WHAT YOU NEED TO DO
Once you find the line containing "theorem State.modStation_collector (n" in the data below, copy it and each following line exactly, up to and including the line containing "theorem State.modStation_freeCount (n", and nothing else.

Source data
-- ==== Sys2Proof/Laws/State.lean ====
section
/-!
SUPPORT. One lemma per field per update of the state, each true by definition, so that no later proof unfolds a record
update. Updates that hold a test or a loop have their lemmas in Laws/Basic.lean and
Laws/Operations.lean.
-/
namespace Sys2Proof.Machine

variable (s : State)


/-! ### elapse -/

@[simp] theorem State.elapse_pins (dt : Nat) : (s.elapse dt).pins = s.pins := rfl
@[simp] theorem State.elapse_params (dt : Nat) : (s.elapse dt).params = s.params := rfl
@[simp] theorem State.elapse_orders (dt : Nat) : (s.elapse dt).orders = s.orders := rfl
@[simp] theorem State.elapse_stations (dt : Nat) : (s.elapse dt).stations = s.stations := rfl
@[simp] theorem State.elapse_lays (dt : Nat) : (s.elapse dt).lays = s.lays := rfl
@[simp] theorem State.elapse_inspector (dt : Nat) : (s.elapse dt).inspector = s.inspector := rfl
@[simp] theorem State.elapse_arbiter (dt : Nat) : (s.elapse dt).arbiter = s.arbiter := rfl
@[simp] theorem State.elapse_table (dt : Nat) : (s.elapse dt).table = s.table := rfl
@[simp] theorem State.elapse_pack (dt : Nat) : (s.elapse dt).pack = s.pack := rfl
@[simp] theorem State.elapse_collector (dt : Nat) : (s.elapse dt).collector = s.collector := rfl
@[simp] theorem State.elapse_notices (dt : Nat) : (s.elapse dt).notices = s.notices := rfl
@[simp] theorem State.elapse_port (dt : Nat) : (s.elapse dt).port = s.port := rfl
@[simp] theorem State.elapse_pending (dt : Nat) : (s.elapse dt).pending = s.pending := rfl
@[simp] theorem State.elapse_station (dt : Nat) (m : Fin 9) : (s.elapse dt).station m = s.station m := rfl
@[simp] theorem State.elapse_lay (dt : Nat) (m : Fin 8) : (s.elapse dt).lay m = s.lay m := rfl
@[simp] theorem State.elapse_layParams (dt : Nat) (m : Fin 8) : (s.elapse dt).layParams m = s.layParams m := rfl
@[simp] theorem State.elapse_stationParams (dt : Nat) (m : Fin 9) : (s.elapse dt).stationParams m = s.stationParams m :=
  rfl
@[simp] theorem State.elapse_layPins (dt : Nat) (m : Fin 8) : (s.elapse dt).layPins m = s.layPins m := rfl
@[simp] theorem State.elapse_orderAt (dt : Nat) (m : Fin 16) : (s.elapse dt).orderAt m = s.orderAt m := rfl
@[simp] theorem State.elapse_record (dt : Nat) (m : Fin 64) : (s.elapse dt).record m = s.record m := rfl
@[simp] theorem State.elapse_faults (dt : Nat) (m : Fin 9) : (s.elapse dt).faults m = s.faults m := rfl
@[simp] theorem State.elapse_cutTimer (dt : Nat) (m : Fin 9) : (s.elapse dt).cutTimer m = s.cutTimer m := rfl
@[simp] theorem State.elapse_freeCount (dt : Nat) : (s.elapse dt).freeCount = s.freeCount := rfl

/-! ### modStation -/

@[simp] theorem State.modStation_clocks (n : Fin 9) (f : Station → Station) : (s.modStation n f).clocks = s.clocks :=
  rfl
@[simp] theorem State.modStation_pins (n : Fin 9) (f : Station → Station) : (s.modStation n f).pins = s.pins := rfl
@[simp] theorem State.modStation_params (n : Fin 9) (f : Station → Station) : (s.modStation n f).params = s.params :=
  rfl
@[simp] theorem State.modStation_orders (n : Fin 9) (f : Station → Station) : (s.modStation n f).orders = s.orders :=
  rfl
@[simp] theorem State.modStation_lays (n : Fin 9) (f : Station → Station) : (s.modStation n f).lays = s.lays := rfl
@[simp] theorem State.modStation_inspector (n : Fin 9) (f : Station → Station) :
    (s.modStation n f).inspector = s.inspector := rfl
@[simp] theorem State.modStation_arbiter (n : Fin 9) (f : Station → Station) : (s.modStation n f).arbiter = s.arbiter :=
  rfl
@[simp] theorem State.modStation_table (n : Fin 9) (f : Station → Station) : (s.modStation n f).table = s.table := rfl
@[simp] theorem State.modStation_pack (n : Fin 9) (f : Station → Station) : (s.modStation n f).pack = s.pack := rfl
@[simp] theorem State.modStation_collector (n : Fin 9) (f : Station → Station) :
    (s.modStation n f).collector = s.collector := rfl
@[simp] theorem State.modStation_notices (n : Fin 9) (f : Station → Station) : (s.modStation n f).notices = s.notices :=
  rfl
@[simp] theorem State.modStation_port (n : Fin 9) (f : Station → Station) : (s.modStation n f).port = s.port := rfl
@[simp] theorem State.modStation_pending (n : Fin 9) (f : Station → Station) : (s.modStation n f).pending = s.pending :=
  rfl
@[simp] theorem State.modStation_lay (n : Fin 9) (f : Station → Station) (m : Fin 8) :
    (s.modStation n f).lay m = s.lay m := rfl
@[simp] theorem State.modStation_layParams (n : Fin 9) (f : Station → Station) (m : Fin 8) :
    (s.modStation n f).layParams m = s.layParams m := rfl
@[simp] theorem State.modStation_stationParams (n : Fin 9) (f : Station → Station) (m : Fin 9) :
    (s.modStation n f).stationParams m = s.stationParams m := rfl
@[simp] theorem State.modStation_layPins (n : Fin 9) (f : Station → Station) (m : Fin 8) :
    (s.modStation n f).layPins m = s.layPins m := rfl
@[simp] theorem State.modStation_orderAt (n : Fin 9) (f : Station → Station) (m : Fin 16) :
    (s.modStation n f).orderAt m = s.orderAt m := rfl
@[simp] theorem State.modStation_record (n : Fin 9) (f : Station → Station) (m : Fin 64) :
    (s.modStation n f).record m = s.record m := rfl
@[simp] theorem State.modStation_faults (n : Fin 9) (f : Station → Station) (m : Fin 9) :
    (s.modStation n f).faults m = s.faults m := rfl
@[simp] theorem State.modStation_cutTimer (n : Fin 9) (f : Station → Station) (m : Fin 9) :
    (s.modStation n f).cutTimer m = s.cutTimer m := rfl
@[simp] theorem State.modStation_freeCount (n : Fin 9) (f : Station → Station) :
    (s.modStation n f).freeCount = s.freeCount := rfl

SOLVED PROBLEM
@[simp] theorem State.modStation_collector (n : Fin 9) (f : Station → Station) :
    (s.modStation n f).collector = s.collector := rfl
@[simp] theorem State.modStation_notices (n : Fin 9) (f : Station → Station) : (s.modStation n f).notices = s.notices :=
  rfl
@[simp] theorem State.modStation_port (n : Fin 9) (f : Station → Station) : (s.modStation n f).port = s.port := rfl
@[simp] theorem State.modStation_pending (n : Fin 9) (f : Station → Station) : (s.modStation n f).pending = s.pending :=
  rfl
@[simp] theorem State.modStation_lay (n : Fin 9) (f : Station → Station) (m : Fin 8) :
    (s.modStation n f).lay m = s.lay m := rfl
@[simp] theorem State.modStation_layParams (n : Fin 9) (f : Station → Station) (m : Fin 8) :
    (s.modStation n f).layParams m = s.layParams m := rfl
@[simp] theorem State.modStation_stationParams (n : Fin 9) (f : Station → Station) (m : Fin 9) :
    (s.modStation n f).stationParams m = s.stationParams m := rfl
@[simp] theorem State.modStation_layPins (n : Fin 9) (f : Station → Station) (m : Fin 8) :
    (s.modStation n f).layPins m = s.layPins m := rfl
@[simp] theorem State.modStation_orderAt (n : Fin 9) (f : Station → Station) (m : Fin 16) :
    (s.modStation n f).orderAt m = s.orderAt m := rfl
@[simp] theorem State.modStation_record (n : Fin 9) (f : Station → Station) (m : Fin 64) :
    (s.modStation n f).record m = s.record m := rfl
@[simp] theorem State.modStation_faults (n : Fin 9) (f : Station → Station) (m : Fin 9) :
    (s.modStation n f).faults m = s.faults m := rfl
@[simp] theorem State.modStation_cutTimer (n : Fin 9) (f : Station → Station) (m : Fin 9) :
    (s.modStation n f).cutTimer m = s.cutTimer m := rfl
@[simp] theorem State.modStation_freeCount (n : Fin 9) (f : Station → Station) :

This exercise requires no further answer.